The FTSE 100 has lost more than one 10th of its value as global stock markets faced a rout in the face of Covid-19 fears.
London’s top index had lost more than 633 points on Thursday afternoon, or 10.8%, bringing it to the lowest point since 2012.
Almost £159 billion had been wiped off the stock exchange in only one day and is the worst intraday drop since the financial crisis in 2008.
With only minutes left until the markets closed, the FTSE also looked set for its worst daily trading since October 1987, and its third worst day in history.
It comes after the World Health Organisation upgraded the coronavirus outbreak to a pandemic, sending the index down by more than 300 points as it opened on Thursday morning.
On Thursday the European Central Bank failed to calm markets as it announced measures to tackle Covid-19’s impact on the economy, but did not change interest rates.
On Wednesday US President Donald Trump suspended travel from most of Europe to the US.

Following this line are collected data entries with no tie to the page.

-- ==== Sys2Proof/Machine/Vault.lean ====
section
/-! DEFINITION. The Key Vault: lane keys, owner, journal MAC key, attestation and Test-Open permission (R464, R468, R469,
R489, R596 to R601); the cave log's commands (R467, R607, R609). -/

namespace Sys2Proof.Machine

/-! ### Keys (R596, R598) -/

/-- Bytes drawn from the vault's DRBG (R598, log 5). -/
def State.random (s : State) (n : Nat) : State × List Byte :=
  (s.modVia fun v => { v with vault := { v.vault with draws := v.vault.draws + 1 } },
    slice (Config.random s.via.vault.draws n) 0 n)

/-- The state with the vault changed. -/
def State.modVault (s : State) (f : Vault → Vault) : State := s.modVia fun v => { v with vault := f v.vault }

/-- What a wrapped value holds, under the key and the additional data it was wrapped under; under others its tag fails (R597, log 6).
-/
def Sealed.unwrap (w : Sealed) (key name : List Byte) : Option (List Byte) :=
  if w.under = key && w.name = name then some w.plain else none

/-- The names of the vault store's entries: 0 KO, 1 LKR (R596, R597). -/
def vaultName (i : Nat) : List Byte := if i = 0 then ascii "KO" else ascii "LKR"

/-- An entry of the vault store written, wrapped under KP (R597). -/
def Vault.putEntry (v : Vault) (i : Nat) (plain : List Byte) : Vault :=
  { v with store := v.kp.elim v.store fun kp => v.store.put i ⟨kp, vaultName i, plain⟩ }

/-- An entry of the vault store as it unwraps; bad: its bytes no longer carry their tag (R597). -/
def Vault.entry (v : Vault) (i : Nat) (bad : Bool) : Option (List Byte) :=
  if bad then none else v.kp.bind fun kp => (v.store.find i).bind fun w => w.unwrap kp (vaultName i)

/-- KT, the lane transport key (R596): none without a device identity or an owner. -/
def Vault.kt (v : Vault) : Option (List Byte) :=
  v.kid.bind fun kid => v.ko.map fun ko => hmac256 (Config.sharedX kid ko) (ascii "QT9 lane transport")

/-- A Vault record (R608). -/
def State.vaultRec (s : State) (n : Nat) : State := s.caveRec 0x8009 0xFF 0xFF [BitVec.ofNat 8 n]

/-! ### LANE_KEYS (R464, R489) -/

/-- The key that a LANE_KEYS entry unwraps to. -/
def unwrapKey (kt e : List Byte) (lane : Nat) : Option (List Byte) :=
  Config.gcmOpen kt (slice e 0 12) (toBytes 3 lane) (slice e 12 32) (slice e 44 16)

/-- A lane key put in the lane key table, wrapped under the root LKR, and on the key bus, in force from the next tick 0, and KEYV set
(R463, R489, R598). -/
def State.putKey (s : State) (l : Nat) (key : List Byte) : State :=
  let s := s.setLane l fun x => { x with keyv := true }
  s.modItk fun i =>
    { i with
      keysOld := match i.keysOld.find l with
        | some _ => i.keysOld
        | none => i.keysOld.put l (i.keys.find l)
      keyTab := s.via.vault.lkr.elim i.keyTab fun lkr => i.keyTab.put l ⟨lkr, toBytes 3 l, key⟩
      keys := i.keys.put l key }

/-- LANE_KEYS (R464, R600): every entry unwraps, or none is installed. -/
def execLaneKeys (k : Fin 16) (buf : DmaIn) (s : State) : Answer :=
  s.cmd k 0x0602 fun r =>
    let n := r.cmd.n 12 4
    let first := r.cmd.n 8 3
    let e (d : List Byte) (i : Nat) : List Byte := slice d (64 * i) 64
    match buf.map fun d => r.cmd.input 16 d, s.via.vault.kt with
    | some d, some kt =>
      if (List.range n).any fun i => decide (numAt (e d i) 60 4 ≠ 0) then s.complete k.val stMalformed []
      else
        let keys := (List.range n).map fun i => unwrapKey kt (e d i) (first + i)
        if keys.all Option.isSome then
          ((List.range n).foldl (fun s i => s.putKey (first + i) ((keys.getD i none).getD [])) s).complete k.val stDone
            (toBytes 4 n)
        else (s.vaultRec 6).complete k.val stAuth []
    | some d, none =>
      if (List.range n).any fun i => decide (numAt (e d i) 60 4 ≠ 0) then s.complete k.val stMalformed []
      else s.complete k.val stState []
    | none, none => s.complete k.val stState []
    | none, some _ => s.complete k.val stDmaRead []

/-! ### Attestation (R468, R598, R601) -/

/-- The latest journal MAC key and its effective turn (R601). -/
def State.lastKj (s : State) : Nat × List Byte := s.via.jrn.keys.getLast?.getD (0, s.via.vault.kj)

/-- Bytes 0 to 179 of an ATTEST report. -/
def State.attestHead (s : State) (nonce : List Byte) : List Byte :=
  toBytes 2 1 ++ toBytes 2 512 ++ [BitVec.ofNat 8 s.dev.mode, 0, 0, 0] ++ toBytes 8 (s.feat 0 0).toNat ++
    toBytes 4 ((s.setFor s.trn.turn).elim 0 CfgSet.ver) ++ toBytes 4 s.fwVersion ++ toBytes 6 (s.prs.relBatch.getD 0) ++
    [0, 0] ++ slice nonce 0 32 ++ sha384 s.via.fw.image ++ s.prs.relHash ++ toBytes 4 s.cave.cold ++
    toBytes 4 s.cave.warm ++ toBytes 4 s.via.jrn.rolls ++ toBytes 6 s.lastKj.1 ++ [0, 0]

/-- The journal key fields of a report: zeros without an owner (R600, R601). -/
def State.attestKey (s : State) (iv head : List Byte) : List Byte :=
  match s.via.vault.kt with
  | none => List.replicate 60 0
  | some kt =>
    let c := Config.gcmSeal kt iv (slice head 160 18) s.lastKj.2
    iv ++ slice c.1 0 32 ++ slice c.2 0 16

/-- ATTEST (R601). -/
def execAttest (k : Fin 16) (out : DmaOut) (s : State) : Answer :=
  s.cmd k 0x0900 fun r =>
    match s.via.vault.kid with
    | none => s.complete k.val stState []
    | some kid =>
      let (s, iv) := s.random 12
      let head := s.attestHead (slice r.cmd.bytes 8 32)
      let owner := s.via.vault.ko.elim (List.replicate 48 0) sha384
      let body := head ++ s.attestKey iv head ++ owner ++ List.replicate 128 0
      let x := s.output r 40 (body ++ slice (Config.ecdsaSign kid body) 0 96) out
      match x.2 with
      | none => x.1.complete k.val stDone (toBytes 4 512)
      | some m => x.1.complete k.val stDmaWrite (toBytes 4 m)

/-- ID_CERT (R598): the device identity certificate, as much of it as BUF holds. -/
def execIdCert (k : Fin 16) (out : DmaOut) (s : State) : Answer :=
  s.cmd k 0x0901 fun r =>
    match s.via.vault.kid with
    | none => s.complete k.val stState []
    | some kid =>
      let cert := (Config.idCert kid).take 2048
      let x := s.output r 8 (cert.take (r.cmd.bufLen 8)) out
      match x.2 with
      | none => x.1.complete k.val stDone (toBytes 4 cert.length)
      | some m => x.1.complete k.val stDmaWrite (toBytes 4 m)

/-! ### Owner and journal key (R468, R600) -/

/-- OWNER_SET (R600): a new owner, a new lane key table root, both wrapped into the vault store (R597), KEYV cleared in every lane
entry. While VDD_AON is low the vault is in reset (R630): STATE. -/
def execOwnerSet (k : Fin 16) (buf : DmaIn) (s : State) : Answer :=
  s.cmd k 0x0902 fun r =>
    if !s.dev.aon then s.complete k.val stState [] else
    match buf with
    | none => s.complete k.val stDmaRead []
    | some d =>
      let d := r.cmd.input 8 d
      let key := slice d 0 97
      if s.via.vault.ko.elim true fun ko => Config.ecdsaVerify ko key (slice d 97 96) then
        let (s, lkr) := s.random 32
        let s := s.modVault fun v => ({ v with ko := some key, lkr := some lkr }.putEntry 0 key).putEntry 1 lkr
        let off (l : AMap Lane) : AMap Lane := l.map fun p => (p.1, { p.2 with keyv := false })
        let s := s.modItk fun i =>
          { i with
            lanes := off i.lanes, lanesOld := off i.lanesOld, lanesPrev := off i.lanesPrev
            keys := [], keysOld := [], keysPrev := [] }
        (s.vaultRec 1).complete k.val stDone []
      else (s.vaultRec 4).complete k.val stAuth []

/-- JMAC_ROLL (R468, R502, R635): a new journal MAC key for records of turn E onward. -/
def execJmacRoll (k : Fin 16) (s : State) : Answer :=
  s.cmd k 0x0903 fun r =>
    let e := r.cmd.n 8 6
    let pending := s.via.jrn.keys.filter fun p => decide (s.trn.turn < p.1)
    if r.started then s.afterRecord k.val []
    else if s.effRange.2 < e then s.complete k.val stRange []
    else if !s.dev.aon then s.complete k.val stState []
    else if 2 ≤ pending.length then s.complete k.val stState []
    else if e < s.effRange.1 || pending.any fun p => decide (e ≤ p.1) then s.complete k.val stTurn []
    else
      let (s, key) := s.random 32
      let s := s.modVia fun v => { v with jrn := { v.jrn with keys := v.jrn.keys ++ [(e, key)], rolls := v.jrn.rolls + 1 } }
      let s := s.vaultRec 2
      let s := s.jrnAppend (k.val + 1) (s.jrnRec 0x0005 s.trn.turn (toBytes 6 e ++ toBytes 4 s.via.jrn.rolls))
      s.afterRecord k.val []

/-! ### Test-Open permission (R469) -/

/-- TESTOPEN_CHAL (R469, R600). -/
def execTestopenChal (k : Fin 16) (s : State) : Answer :=
  s.cmd k 0x0904 fun _ =>
    if s.via.vault.ko.isNone || !s.dev.aon then s.complete k.val stState []
    else
      let (s, c) := s.random 48
      (s.modVault fun v => { v with chal := some c }).complete k.val stDone c

/-- TESTOPEN_AUTH (R469, R600): the owner's signature over the latest challenge permits one MODE_SET to Test-Open. -/
def execTestopenAuth (k : Fin 16) (buf : DmaIn) (s : State) : Answer :=
  s.cmd k 0x0905 fun r =>
    match s.via.vault.ko.filter fun _ => s.dev.aon, buf with
    | none, _ => s.complete k.val stState []
    | some _, none => s.complete k.val stDmaRead []
    | some ko, some d =>
      if s.via.vault.chal.elim false fun c => Config.ecdsaVerify ko c (slice (r.cmd.input 8 d) 0 96) then
        ((s.modVault fun v => { v with permit := true }).vaultRec 3).complete k.val stDone []
      else (s.vaultRec 4).complete k.val stAuth []

/-- TESTOPEN_PERMISSION_EXPIRY (R469): 60 s after it was given, a challenge, or a permission, is no longer valid. -/
def execTestopenPermissionExpiry (permission : Bool) (s : State) : Answer :=
  .next (s.modVault fun v => if permission then { v with permit := false } else { v with chal := none })

/-! ### Reading the cave log (R467, R605, R609) -/

/-- A slot of the record ring; one never written is 64 zero bytes (R605). -/
def Cave.slotBytes (c : Cave) (i : Nat) : List Byte := slice (c.ring.get (i % 16384) []) 0 64

/-- CAVE_READ (R467). -/
def execCaveRead (k : Fin 16) (out : DmaOut) (s : State) : Answer :=
  s.cmd k 0x0800 fun r =>
    let n := r.cmd.n 10 2
    let d := ((List.range n).map fun i => s.cave.slotBytes (r.cmd.n 8 2 + i)).flatten
    let x := s.output r 16 d out
    let res (m : Nat) : List Byte := toBytes 2 (s.cave.rseq % 16384) ++ [0, 0] ++ toBytes 4 m
    match x.2 with
    | none => x.1.complete k.val stDone (res n)
    | some m => x.1.complete k.val stDmaWrite (res (m / 64))

/-- CAVE_FIRST (R467, R609): the current area, and the previous one when BUF has room. -/
def execCaveFirst (k : Fin 16) (out : DmaOut) (s : State) : Answer :=
  s.cmd k 0x0801 fun r =>
    let d := readBytes s.cave.cur 0 4096 ++ if 8192 ≤ r.cmd.bufLen 16 then readBytes s.cave.prev 0 4096 else []
    let x := s.output r 16 d out
    let res : List Byte := [if s.cave.capv then 1 else 0]
    match x.2 with
    | none => x.1.complete k.val stDone res
    | some _ => x.1.complete k.val stDmaWrite res

/-- CAVE_SUPPRESSED (R607): at the end of a second one Suppressed record for each TYPE that was limited. -/
def execCaveSuppressed (s : State) : Answer :=
  let lost := s.cave.lost
  let s := lost.foldl (fun s p => s.caveRec 0x80FF 0xFF 0xFF (toBytes 2 p.1 ++ toBytes 4 p.2)) s
  .next (s.caveOn fun c => { c with per := [], lost := [] })

end Sys2Proof.Machine
end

Spreadex analyst Connor Campbell said: “A horror show US open turned an already very bad day into the kind of session that could go down as historic, if for all the wrong reasons.
“It is hard to keep coming up with new metaphors for the scale of disaster facing the global markets.
“Equities are getting crushed under foot as investors flee to the fire exit, desperately scrambling about for safe havens that feel anything but.”
He added: “The ECB’s stimulus package seemingly only made matters worse.
“Withstanding the pressure to cut rates to a fresh record low, the central bank announced an 120 billion euro expansion to its ongoing quantitative easing programme, alongside new longer-term refinancing operations and cheap loans for banks to encourage lending to ’those affected most by the spread of the coronavirus’.”